Uniaxial tension boundary conditions

dolfinx
1

I’m trying to model a simple uniaxial tension test by setting up a block and applying boundary conditions Ux(0) = 0 and Ux(L) = 0.1, leaving the other directions Uy and Uz free. However, I’m struggling to apply these BCs

import gmsh
import numpy as np
import ufl
import dolfinx
from dolfinx import fem, io, mesh, plot, nls, log
from mpi4py import MPI
from petsc4py.PETSc import ScalarType
import meshio
import dolfinx.io.gmshio as gmshio

from meshing import generate_block
from matplotlib import pyplot as plt

L = 10
W = 1
H = 1
lambda_ = 1
mu = 1
rho = 0.001
g = 0.001
seed =4

generate_block(L, W, H, seed)

gmsh_model_rank = 0
mesh_comm = MPI.COMM_WORLD
gdim = 3
fdim = gdim - 1
msh, cell_markers, facet_markers = gmshio.model_to_mesh(gmsh.model, mesh_comm, gmsh_model_rank, gdim=gdim)

# Find facets(boundaries)
facets_bottom = facet_markers.indices[facet_markers.values == 1]
facets_top = facet_markers.indices[facet_markers.values == 2]
facets_left = facet_markers.indices[facet_markers.values == 3]
facets_right = facet_markers.indices[facet_markers.values == 4]
facets_front = facet_markers.indices[facet_markers.values == 5]
facets_top = facet_markers.indices[facet_markers.values == 6]

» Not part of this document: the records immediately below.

-- ==== Sys2Proof/Machine/Services.lean ====
section
/-! DEFINITION. What the service cores do of their own: page faults, bindings, evictions and migrations (spec/08 R158, R160, spec/13
R220 to R223, spec/20 R316, R320, spec/22 R351, log 9). -/

namespace Sys2Proof.Machine

open Host (Outcome)

/-! ### Frames -/

/-- A run of n free frames at a place, cut out of one run. -/
def cutRun (start n : Nat) (run : Nat × Nat) : List (Nat × Nat) :=
  (if run.1 < start then [(run.1, start - run.1)] else []) ++
    (if start + n < run.1 + run.2 then [(start + n, run.1 + run.2 - (start + n))] else [])

/-- Whether a run holds n frames at a place. -/
def runHolds (start n : Nat) (run : Nat × Nat) : Bool := decide (run.1 ≤ start) && decide (start + n ≤ run.1 + run.2)

/-- n free frames at a place taken. -/
def takeAt (start n : Nat) : List (Nat × Nat) → Option (List (Nat × Nat))
  | [] => none
  | r :: rs => if runHolds start n r then some (cutRun start n r ++ rs) else (takeAt start n rs).map fun x => r :: x

/-- Where n free frames aligned to n stand first. -/
def firstRun (n : Nat) (runs : List (Nat × Nat)) : Option Nat :=
  (runs.map fun r => (ceilDiv r.1 n * n, r)).findSome? fun p => if runHolds p.1 n p.2 then some p.1 else none

/-- Whether the service cores of the slices that home n frames run (R351). -/
def framesUp (s : State) (f n : Nat) : Bool := serviceUp s (f * 4096) && (n == 1 || serviceUp s ((f + 1) * 4096))

/-- n aligned frames: those asked for if they are free and served, else the first (which ones is open). -/
def takeRun (s : State) (frame n : Nat) : Option (Nat × State) :=
  let at_ := if frame % n = 0 ∧ (takeAt frame n s.svc.free).isSome ∧ framesUp s frame n then some frame
    else if n = 1 then (takeFrame s).map (·.1)
    else (firstRun n s.svc.free).filter (framesUp s · n)
  match at_ with
  | none => none
  | some f => (takeAt f n s.svc.free).map fun runs => (f, { s with svc := { s.svc with free := runs } })

/-! ### PAGE_NOT_PRESENT -/

/-- The base of an address's 4 KiB page. -/
def pageBase (va : W64) : W64 := va &&& ~~~(0xFFF : W64)

/-- A service core asks the home of a cached page for a token of a level (spec/20 R316). -/
def askToken (peer region level : Nat) (s : State) : State :=
  let t := tokenAt s peer region
  putToken { t with pending := true, service := max t.service level } s

/-- A page of an allocation made present: a fresh zeroed frame, a leaf to the object's home, or a cached page once the token
covers the access; none while that cannot be done now. -/
def presentPage (root : Nat) (a : Alloc) (va : W64) (write : Bool) (frame : Nat) (s : State) : Option State :=
  let level := if write then 2 else 1
  if a.mode = 2 then
    let pa := allocPa a va
    if tokenState s a.peer (pa / 2 ^ 21) < level then some (askToken a.peer (pa / 2 ^ 21) level s)
    else
      let t := tokenAt s a.peer (pa / 2 ^ 21)
      mapPage (putToken { t with service := max t.service level } s) root (pageBase va) (leafPte 2 a.peer (pa / 4096))
  else if a.mode = 0 then
    match takeRun s frame 1 with
    | none => none
    | some (f, s1) => mapPage (clearFrame s1 f) root (pageBase va) (a.leaf ||| BitVec.ofNat 64 (f * 4096))
  else mapPage s root (pageBase va) (leafPte a.mode a.peer (allocPa a va / 4096))

/-- A page made present for a warp that waits for it. -/
def servePage (va : W64) (write : Bool) (frame : Nat) (s0 : State) : State :=
  let root := rootOf_ s0
  let s := notePage root va write s0
  match allocOf s root va with
  | none => s
  | some a =>
    match walk s root va with
    | .absent => (presentPage root a va write frame s).getD s
    | .leaf pte =>
      if a.mode = 2 ∧ leafMode pte = 2 ∧ tokenState s (leafPeer pte) (leafPa pte va / 2 ^ 21) < (if write then 2 else 1) then
        askToken (leafPeer pte) (leafPa pte va / 2 ^ 21) (if write then 2 else 1) s
      else s
    | .malformed | .hole _ | .poisoned => s

/-- PAGE_NOT_PRESENT: the service core of the page-table page serves a parked warp's page fault. -/
def execPageNotPresent (w : WarpId) (frame : Nat) (s : State) : Outcome State Fault Refusal :=
  match findWarp s w with
  | some x =>
    (match x.ctx.wait with
     | .page va write =>
       .next (withFocus w (fun s1 =>
         if pageServed s1 (rootOf_ s1) va then
           let s2 := servePage va write frame s1
           if pageReady s2 va write && !dieHalted s2 s2.warp then { s2 with warp := unpark false s2.warp } else s2
         else s1) s)
     | .none | .flags | .counter .. | .timeline .. | .barrier .. | .gridBarrier _ | .object .. | .fill _ | .lineBudget | .energy
     | .contextSlot | .matrixPrevious | .interruptionPoint | .retirement | .contextPage _ | .earlier | .pending _ | .published _
     | .quiet _ => .next s)
  | none => .next s

/-! ### OBJECT_ABSENT (spec/13 R220, R221) -/

/-- The MODE of a found object: local at home; else what the directory says, unless it is no residency of a peer's object
(DEDUCED, log 42). -/
def boundMode (s : State) (b : BindWait) (mode : Nat) : Option Nat :=
  if b.home = s.mgmt.self then some 0 else if 1 ≤ mode ∧ mode ≤ 3 then some mode else none

/-- The leaf of page i of a bound object. -/
def boundLeaf (mode peer base i : Nat) : W64 := leafPte mode (if mode = 0 then 0 else peer) (base / 4096 + i)

/-- What stood in a slot's range before a binding taken out of the tables: a mapping of another binding table's, or of privileged
software's, is overwritten (R218, R219). -/
def clearRange (b : BindWait) (n : Nat) (s : State) : State :=
  let s1 := (pageVas (slotBase b.slot) n).foldl (fun st va => unmapPage b.space va st) s
  dropTlb (fun t => decide (t.root = b.space) && inSlot b.slot t.page)
    { s1 with svc := { s1.svc with
        allocs := s1.svc.allocs.filter fun a => decide (a.root ≠ b.space) || decide (a.page ≠ (slotBase b.slot).toNat / 4096) } }

/-- The range of a found object mapped: its leaves, or for a cached object its allocation. -/
def mapObject (b : BindWait) (length mode base : Nat) (s0 : State) : Option State :=
  let n := pagesOf length
  let s := clearRange b n s0
  if mode = 2 then
    some { s with svc := { s.svc with
      allocs := s.svc.allocs ++ [{ root := b.space, page := (slotBase b.slot).toNat / 4096, pages := n, leaf := 0, peer := b.home,
                                   peerBase := base / 4096 * 4096, mode := 2, space := b.space, table := b.table, slot := b.slot, exclusive := [] }] } }
  else mapPages b.space (slotBase b.slot) (boundLeaf mode b.home base) n s

/-- A binding that fails: the slot is cleared, and every warp it parked learns the cause. -/
def failBinding (b : BindWait) (c : Cause) (s : State) : State :=
  let e := entryAt s b.space b.table b.slot
  let s1 := putEntry s b.space b.table b.slot { e with home := 0, index := 0, busy := false }
  let parked := (allWarps s).filter fun w => match w.ctx.wait with
    | .object space table slots byName => byName && decide (space = b.space) && table == b.table && slots.contains b.slot
    | _ => false
  { s1 with svc := { s1.svc with
      failed := s1.svc.failed ++ parked.map fun w => { warp := w.id, trap := w.trap.isSome, pc := w.ctx.npc, home := b.home, index := b.index, cause := c } } }

/-- A binding that succeeds. -/
def makeBound (b : BindWait) (length mode : Nat) (s : State) : State :=
  let e := entryAt s b.space b.table b.slot
  putEntry s b.space b.table b.slot
    { e with bound := true, busy := false, length := length, mode := mode, lbase := slotBase b.slot }

/-- A request taken off the list. -/
def dropBind (b : BindWait) (s : State) : State := { s with svc := { s.svc with binds := s.svc.binds.filter fun x => decide (x ≠ b) } }

/-- OBJECT_ABSENT: the service core that homes the entry has the directory's answer. -/
def execObjectAbsent (space : Nat) (table : W64) (slot : Nat) (answer : DirAnswer) (s : State) : Outcome State Fault Refusal :=
  match s.svc.binds.find? fun b => decide (b.space = space) && b.table == table && decide (b.slot = slot) with
  | none => .next s
  | some b =>
    if (match entryKey s b.space b.table b.slot with | some k => serviceUp s k | none => false) then
      match answer with
      | .unreachable => .next (failBinding b .peerUnreachable (dropBind b s))
      | .unknown => .next (failBinding b .objectUnknown (dropBind b s))
      | .found length mode base =>
        match boundMode s b mode with
        | none => .next (failBinding b .objectUnknown (dropBind b s))
        | some m =>
          if 2 ^ 36 < length then .next (failBinding b .objectUnknown (dropBind b s))
          else match mapObject b length m base s with
            | none => .next s
            | some s1 => .next (makeBound b length m (dropBind b s1))
    else .next s

/-! ### Evictions and migrations -/

/-- Whether some launch uses a binding table under a page-table root: an address space (R218). -/
def spaceExists (s : State) (space : Nat) (table : W64) : Bool :=
  (allLaunches s).any fun l => decide (0 < l.seq) && decide (l.eff.ptRoot = space) && l.eff.bindTable == table

/-- SERVICE_EVICT (spec/13 R223): never a slot with PIN = 1, and not while an access through it is under way. -/
def execServiceEvict (space : Nat) (table : W64) (slot : Nat) (s : State) : Outcome State Fault Refusal :=
  if !spaceExists s space table then .next s
  else
    let e := entryAt s space table slot
    if e.bound && !e.pin && !slotBusy s space table slot then .next (evictSlot space table slot s) else .next s

/-- The leaf of a migrated page: mode 0 at a frame (R158, R320). -/
def localLeaf (pte : W64) (frame : Nat) : W64 := (pte &&& 0xE7F) ||| BitVec.ofNat 64 (frame * 4096)

/-- The leaf of a migrating page replaced wherever it stands: a 64 KiB page has sixteen (spec/08 R156). -/
def putLeafs (m : Moving) (pte : W64) (s : State) : State :=
  if pageBits m.pte = 16 then (List.range 16).foldl (fun st i => putPte st (m.leafAt / 128 * 128 + 8 * i) pte) s
  else putPte s m.leafAt pte

/-- A page copied from its home to local frames. -/
def copyPages (k frame n : Nat) (s : State) : State :=
  (List.range n).foldl (fun st i => homeWrite1 st (frame * 4096 + i) (homeByte s (k + i))) s

/-- A migration that begins (R320, step 1): the leaf is taken out of the tables and the caches. -/
def beginMove (m : Moving) (s : State) : State :=
  let s1 := putLeafs m 0 s
  dropTlb (fun e => decide (e.root = m.root) && e.pte == m.pte && tlbCovers e (BitVec.ofNat 64 (m.page * 4096)))
    { s1 with svc := { s1.svc with moving := s1.svc.moving ++ [m] } }

/-- A migration over. -/
def endMove (m : Moving) (s : State) : State := { s with svc := { s.svc with moving := s.svc.moving.filter fun x => decide (x ≠ m) } }

/-- The first key of a migrating page at its home. -/
def moveKey (s : State) (m : Moving) : Nat := leafKey s m.pte (BitVec.ofNat 64 (m.page * 4096))

/-- A migration goes on (R320, steps 2 to 5): once every access through the leaf has been performed and what is dirty of the page has gone
home, the page is copied to local frames and its leaf becomes local; when the home no longer answers, the old leaf stands again. -/
def goMove (m : Moving) (frame : Nat) (s : State) : State :=
  let b := pageBits m.pte
  let k := moveKey s m
  if leafBusy s m.root m.page m.pte then s
  else if !reachableKey s k then endMove m (putLeafs m m.pte s)
  else
    let s1 := flushAllDies k (2 ^ b) (flushAllL1 k (2 ^ b) s)
    if leafBusy s1 m.root m.page m.pte then s1
    else match takeRun s1 frame (2 ^ (b - 12)) with
      | none => s1
      | some (f, s2) => endMove m (putLeafs m (localLeaf m.pte f) (dropCopies k (2 ^ b) (copyPages k f (2 ^ b) s2)))

/-- A requested migration starts, if its leaf is still one of mode 3. -/
def startMove (root : Nat) (va : W64) (s : State) : State :=
  match walk s root va, leafAddr s 5 root (va.toNat % 2 ^ 57) with
  | .leaf pte, some a =>
    if leafMode pte = 3 then beginMove { root := root, page := pageOf va / 2 ^ (pageBits pte - 12) * 2 ^ (pageBits pte - 12), pte := pte, leafAt := a } s
    else s
  | _, _ => s

/-- MIGRATION: a requested page moves, step by step. -/
def execMigration (root : Nat) (va : W64) (frame : Nat) (s : State) : Outcome State Fault Refusal :=
  if !pageServed s root va then .next s
  else match s.svc.moving.find? fun m => decide (m.root = root) && decide (pageOf va / 2 ^ (pageBits m.pte - 12) = m.page / 2 ^ (pageBits m.pte - 12)) with
    | some m => .next (goMove m frame s)
    | none =>
      match s.svc.moves.find? fun m => decide (m.1 = root) && decide (m.2 = pageOf va) with
      | none => .next s
      | some m => .next (startMove root va { s with svc := { s.svc with moves := s.svc.moves.filter fun x => decide (x ≠ m) } })

/-- SERVICE_CORE_RESTART (spec/22 R351): a service core stops, or the management pair restarts a stopped one; the requests it had not
finished stay raised, and the warps waiting on them parked. -/
def execServiceCoreRestart (core : Nat) (stops : Bool) (s : State) : Outcome State Fault Refusal :=
  .next (if s.mgmt.powered then { s with svc := { s.svc with running := setNth s.svc.running core (!stops) } } else s)

end Sys2Proof.Machine
end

celltype = ufl.Cell("tetrahedron", 3)
u_el = ufl.VectorElement("CG", celltype, 1)
V = fem.FunctionSpace(msh, u_el)

Q = V.sub(0).collapse()[0]
facet_left_dofs = fem.locate_dofs_topological((V.sub(0), Q), fdim, facets_left)
bc_left = fem.dirichletbc(fem.Constant(msh, 0.0),facet_left_dofs)

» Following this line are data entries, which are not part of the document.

-- ==== Sys2Proof/Machine/Moving.lean ====
section
/-! DEFINITION. What an object image holds, and its translation for this part (spec/22 R354, spec/04 R87, R88). -/

namespace Sys2Proof.Machine

/-! ### The segments and words of an image -/

/-- Whether a segment of an image is a header and as many words as it says (spec/04 R64, R65). -/
def segShape (g : ImageSeg) : Bool :=
  match g.words with
  | [] => false
  | h :: ws => slice h 61 3 == 7 && decide ((slice h 55 6).toNat = ws.length) && decide (0 < ws.length)

/-- Whether a word holds an opcode of a class: 0 A3 by its eight bits, else by six. -/
def wordHolds (cls op : Nat) (w : W64) : Bool :=
  decide ((slice w 61 3).toNat = cls) && decide ((if cls = 0 then (slice w 50 8).toNat else (slice w 52 6).toNat) = op)

/-- Every word of an image after its headers. -/
def imageWords (m : Image) : List W64 := m.segs.flatMap fun g => g.words.tail

/-- The removed opcodes an image uses, as A3 opcodes: IDOT4 (R86). -/
def removedOps (m : Image) : List Nat := if (imageWords m).any (wordHolds 0 0x0D) then [0x0D] else []

/-- The next multiple of 64 KiB. -/
def up64k (n : Nat) : Nat := ceilDiv n 65536 * 65536

/-- The bytes of an image's code section. -/
def codeBytes (m : Image) : List Byte := (m.segs.flatMap (·.words)).flatMap fun w => bytesOf 8 w.toNat

/-- A section of an object: its offset from the base, its bytes, the bits of its leaves. -/
structure Section where
  offset : Nat
  bytes : List Byte
  leaf : Nat
  deriving DecidableEq, Repr

/-- The sections of an image: sealed code, read-only data, read-write data. -/
def sectionsOf (m : Image) : List Section :=
  let code := codeBytes m
  let ro := up64k code.length
  let rw := up64k (ro + m.ro.length)
  [{ offset := 0, bytes := code, leaf := 0x1B }, { offset := ro, bytes := m.ro, leaf := 0x03 },
   { offset := rw, bytes := m.rw, leaf := 0x07 }]

/-! ### Distances (spec/04 R68) -/

/-- The separation that a word requires of a later reader of what it writes (spec/04 R68); 0 for a word that writes nothing a separation
covers. -/
def sepOf : Instr → Nat
  | .iadd _ | .isub _ | .imin _ | .imax _ | .iabs _ | .ineg _ | .lea _ | .iclamp _ | .iabsd _ | .and _ | .or _ | .xor _ | .andn _
  | .not _ | .shl _ | .shr _ | .sar _ | .rot _ | .funsh _ | .bfi _ | .bfx _ | .popc _ | .clz _ | .ctz _ | .brev _ | .bswp _ | .prmt _
  | .icmp _ | .sel _ | .mov _ | .pset _ | .pmov _ | .iaddi _ | .andi _ | .ori _ | .xori _ | .shli _ | .shri _ | .sari _ | .movi _
  | .movhi _ | .icmpi _ | .imini _ | .imaxi _ | .leai _ => 2
  | .imul f | .imulh f | .imad f | .imadw f => mulSep f.ty
  | .imuli f => mulSep f.ty
  | .fadd f | .fsub f | .fmul f | .ffma f | .fmin f | .fmax f | .frnd f | .fclass f | .fscale f | .fdot2 f | .qnt f | .dqnt f
  | .fcmp f => fpSep (tyIs64 f.ty)
  | .fcvt f => fpSep (tyIs64 f.ty || tyIs64 (auxTy f))
  | .f2i f => fpSep (tyIs64 (auxTy f))
  | .i2f f => fpSep (tyIs64 f.ty)
  | .faddi _ | .fmuli _ | .shfl _ | .vote _ | .matchLanes _ | .vget _ | .vmeet _ | .mstat _ | .csrr _ => 4
  | .redux _ | .scan _ => 6
  | .xpose _ => 7
  | .iaddAp p => pairSep (apSlots .iadd p) | .isubAp p => pairSep (apSlots .isub p) | .imulAp p => pairSep (apSlots .imul p)
  | .iminAp p => pairSep (apSlots .imin p) | .imaxAp p => pairSep (apSlots .imax p) | .andAp p => pairSep (apSlots .and p)
  | .orAp p => pairSep (apSlots .or p) | .xorAp p => pairSep (apSlots .xor p) | .shlAp p => pairSep (apSlots .shl p)
  | .shrAp p => pairSep (apSlots .shr p) | .sarAp p => pairSep (apSlots .sar p) | .movAp p => pairSep (apSlots .mov p)
  | .faddAp p => pairSep (apSlots .fadd p) | .fmulAp p => pairSep (apSlots .fmul p) | .fminAp p => pairSep (apSlots .fmin p)
  | .fmaxAp p => pairSep (apSlots .fmax p) | .notAp p => pairSep (apSlots .not p)
  | _ => 0

/-- What a segment's distances are judged by: the distance of a word, the separation it requires, and what it reads and writes. -/
structure WordUse where
  dist : Nat
  sep : Nat
  srcs : List Nat
  dsts : List Nat
  deriving DecidableEq, Repr

/-- That of a word; one that is no instruction reads and writes nothing. -/
def wordUse (w : W64) : WordUse :=
  let d := (slice w 58 3).toNat
  match decode w with
  | .ok i => let c := fieldChk i; { dist := d, sep := sepOf i, srcs := c.srcs, dsts := c.dsts }
  | .error _ => { dist := d, sep := 0, srcs := [], dsts := [] }

/-- Whether every later reader of what a word writes stands far enough from it, `far` clocks being behind it so far. -/
def readersFar (p : WordUse) : Nat → List WordUse → Bool
  | _, [] => true
  | far, w :: ws =>
    (decide (p.sep ≤ far + w.dist) || !(p.dsts.any w.srcs.contains)) && readersFar p (far + w.dist) ws

/-- Whether the distances of some words are those that R68 requires. -/
def distancesOk : List WordUse → Bool
  | [] => true
  | p :: ws => readersFar p 0 ws && distancesOk ws

/-! ### Translation (spec/22 R354): which words take a word's place is the argument's, and so is every distance, as far as R68 leaves it
open (log 50) -/

/-- A word with a field of n bits from a place on changed. -/
def withField (w : W64) (place n : Nat) (v : W64) : W64 :=
  let mask : W64 := BitVec.ofNat 64 (2 ^ n - 1) <<< place
  (w &&& ~~~mask) ||| ((v <<< place) &&& mask)

/-- Whether a word is one whose pairing this part forbids (spec/04 R75). -/
def badPair (w : W64) : Bool :=
  match decode w with
  | .ok i => pairingBad i
  | .error _ => false

/-- Whether this part has removed a word's opcode or forbids its pairing (spec/04 R86, R75). -/
def mustRewrite (w : W64) : Bool := wordHolds 0 0x0D w || badPair w

/-- The words that a word becomes. -/
def movedWord (w : W64) (x : MovedWord) : List W64 :=
  if mustRewrite w then x.instead else [withField w 58 3 (BitVec.ofNat 64 x.dist)]

/-- A predicate block for some words, each with whether it runs where the predicate is true (spec/04 R76): a block of eight at most, and
another one for those that follow. -/
def blockWords (pb : W64) (ws : List (Bool × W64)) : List W64 :=
  (List.range (ceilDiv ws.length 8)).flatMap fun j =>
    let c := (ws.drop (8 * j)).take 8
    let pattern : W64 := BitVec.ofNat 64 (c.zipIdx.foldl (fun m x => if x.1.1 then m + 2 ^ x.2 else m) 0)
    let head := withField (withField pb 16 8 pattern) 12 4 (BitVec.ofNat 64 c.length)
    (if j = 0 then head else withField head 58 3 0) :: c.map (·.2)

/-- Whether the words of a predicate block leave its predicate alone as long as a further block has to sample it. -/
def blockKeeps (pb : W64) (ws : List (Bool × W64)) : Bool :=
  (ws.take (8 * (ceilDiv ws.length 8 - 1))).all fun x => !(wordUse x.2).dsts.contains (predNo (slice pb 49 3).toNat)

/-- A predicate block that is being translated: its word, how many words it governs, how many of them have been met, and what they have
become. -/
structure Block where
  pb : W64
  n : Nat
  met : Nat
  words : List (Bool × W64)
  deriving DecidableEq, Repr

/-- The block with one more word. -/
def Block.add (b : Block) (ws : List W64) : Block :=
  { b with met := b.met + 1, words := b.words ++ ws.map fun w => (bitAt b.pb (16 + b.met), w) }

/-- A block that another one or the end of the piece cuts off, which then raises ILLEGAL_PREFIX as before (spec/04 R77); none where its
words have grown. -/
def Block.cut (b : Block) : Option (List W64) := if b.words.length = b.met then some (b.pb :: b.words.map (·.2)) else none

/-- The words of a piece, predicate blocks growing with the words they govern; none where a block cannot be kept. -/
def movedPiece (last : Bool) : Option Block → List (W64 × MovedWord) → Option (List W64)
  | none, [] => some []
  | some b, [] => if last then b.cut else none
  | cur, (w, x) :: rest =>
    if wordHolds 5 0x11 w && decide (0 < (slice w 12 4).toNat) then
      let b1 : Block := { pb := withField w 58 3 (BitVec.ofNat 64 x.dist), n := (slice w 12 4).toNat, met := 0, words := [] }
      match cur with
      | none => movedPiece last (some b1) rest
      | some b => b.cut.bind fun ws => (movedPiece last (some b1) rest).map (ws ++ ·)
    else
      let ws := movedWord w x
      match cur with
      | none => (movedPiece last none rest).map (ws ++ ·)
      | some b =>
        let b1 := b.add ws
        if b1.met < b1.n then movedPiece last (some b1) rest
        else if blockKeeps b1.pb b1.words then (movedPiece last none rest).map (blockWords b1.pb b1.words ++ ·)
        else none

/-- The words of a segment, piece by piece. -/
def movedWords : List (List MovedWord) → List W64 → Option (List (List W64))
  | [], _ => some []
  | p :: ps, ws =>
    match movedPiece ps.isEmpty none ((ws.take p.length).zip p), movedWords ps (ws.drop p.length) with
    | some a, some b => some (a :: b)
    | _, _ => none

/-- A GOTO to the segment that follows. -/
def gotoNext : W64 := 0xA000000000000000

/-- The segments of a segment's pieces: each goes on to the next with a GOTO, and the first holds the entry and the flags to wait for. -/
def pieceSegs (header : W64) (entry : Bool) : List (List W64) → List ImageSeg
  | [] => []
  | p :: ps =>
    let ws := if ps.isEmpty then p else p ++ [gotoNext]
    { words := withField header 55 6 (BitVec.ofNat 64 ws.length) :: ws, entry := entry } :: pieceSegs (withField header 43 12 0) false ps

/-- The segments that take a segment's place. -/
def movedSeg (g : ImageSeg) (x : List (List MovedWord)) : Option (List ImageSeg) :=
  (movedWords x g.words.tail).map (pieceSegs (g.words.headD 0) g.entry)

/-- Whether a segment of a translation is one: a header and its words, its distances those of R68, its pairings those of R75. -/
def movedOk (g : ImageSeg) : Bool := segShape g && distancesOk (g.words.tail.map wordUse) && !(g.words.tail.any badPair)

/-- The word offsets from the object's base at which lists of segments begin. -/
def placesFrom (n : Nat) : List (List ImageSeg) → List Nat
  | [] => []
  | gs :: rest => n :: placesFrom (n + (gs.flatMap (·.words)).length) rest

/-- Whether a word names a segment in bits 47:24: GOTO, BRC, CALL, YIELD, CONTX, MEET and CONT; and in bits 23:0: BRC and CALL. -/
def namesSegment (high : Bool) (w : W64) : Bool :=
  (if high then [0, 1, 3, 6, 7, 0x10, 0x18] else [1, 3]).any fun op => wordHolds 5 op w

/-- A target field at a place of a word, naming what it named: `old` and `new` are the ends of the two segments, and a target that is no
header keeps its offset. -/
def movedTarget (heads : List (Nat × Nat)) (old new : Nat) (high : Bool) (w : W64) : W64 :=
  let at_ := if high then 24 else 0
  let t : Int := (old : Int) + ((slice w at_ 24).setWidth 24).toInt
  match (if namesSegment high w then heads.find? fun h => decide ((h.1 : Int) = t) else none) with
  | some h => withField w at_ 24 (BitVec.ofInt 64 ((h.2 : Int) - new))
  | none => w

/-- The targets of the pieces of a segment set: `old` is the end of the segment, n where the first piece begins. -/
def retarget (heads : List (Nat × Nat)) (old : Nat) : Nat → List ImageSeg → List ImageSeg
  | _, [] => []
  | n, g :: gs =>
    let e := n + g.words.length
    let own := if gs.isEmpty then g.words.tail else g.words.tail.dropLast
    let ws := own.map fun w => movedTarget heads old e false (movedTarget heads old e true w)
    { g with words := g.words.take 1 ++ ws ++ (if gs.isEmpty then [] else [gotoNext]) } :: retarget heads old e gs

/-- A byte of the object at its place after the translation: a header with its segment, a byte of data with its section. -/
def movedPlace (heads : List (Nat × Nat)) (before after : List Section) (o : Nat) : Nat :=
  match heads.find? fun h => decide (8 * h.1 = o) with
  | some h => 8 * h.2
  | none =>
    match (before.zip after).reverse.find? fun x => decide (x.1.offset ≤ o) with
    | some x => x.2.offset + (o - x.1.offset)
    | none => o

/-- A relocation with its value moved. -/
def movedReloc (place : Nat → Nat) (r : Reloc) : Reloc :=
  match r.value with
  | .place o => { r with value := .place (place o) }
  | .wordPlace o => { r with value := .wordPlace (place o) }
  | .handle => r

/-- Whether an argument has an entry for every word, and no empty piece. -/
def movedShape (m : Image) (x : List (List (List MovedWord))) : Bool :=
  decide (x.length = m.segs.length) &&
    (m.segs.zip x).all fun gx => decide (gx.2.flatten.length = gx.1.words.tail.length) && gx.2.all fun p => !p.isEmpty

/-- An image translated for this part, segments taking its segments' places; none where they are no segments of at most 63 words with the
distances and pairings of this part and without removed opcodes. -/
def placeParts (m : Image) (x : List (List (List MovedWord))) (parts : List (List ImageSeg)) : Option Image :=
  let olds := placesFrom 0 (m.segs.map fun g => [g])
  let heads := olds.zip (placesFrom 0 parts)
  let segs := ((m.segs.zip heads).zip parts).flatMap fun g => retarget heads (g.1.2.1 + g.1.1.words.length) g.1.2.2 g.2
  let m1 := { m with segs := segs, moved := none }
  let m2 := { m1 with relocs := m.relocs.map (movedReloc (movedPlace heads (sectionsOf m) (sectionsOf m1))) }
  if movedShape m x && segs.all movedOk && (removedOps m2).isEmpty then some m2 else none

/-- An image translated for this part. -/
def translated (m : Image) (x : List (List (List MovedWord))) : Option Image :=
  ((m.segs.zip x).mapM fun g => movedSeg g.1 g.2).bind (placeParts m x)

end Sys2Proof.Machine
end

facet_left_dofs = fem.locate_dofs_topological((V.sub(0), Q), fdim, facets_right)
bc_right = fem.dirichletbc(fem.Constant(msh, 0.1),facet_right)

bcs = [bc_left,bc_right]

T = fem.Constant(msh, ScalarType((0, 0, 0.)))  #applied tractions
f = fem.Constant(msh, ScalarType((0, 0, 0))) # body forces

However, this throws the following error:

---------------------------------------------------------------------------
TypeError                                 Traceback (most recent call last)
Cell In [22], line 51
     49 Q = V.sub(0).collapse()[0]
     50 facet_left_dofs = fem.locate_dofs_topological((V.sub(0), Q), fdim, facets_left)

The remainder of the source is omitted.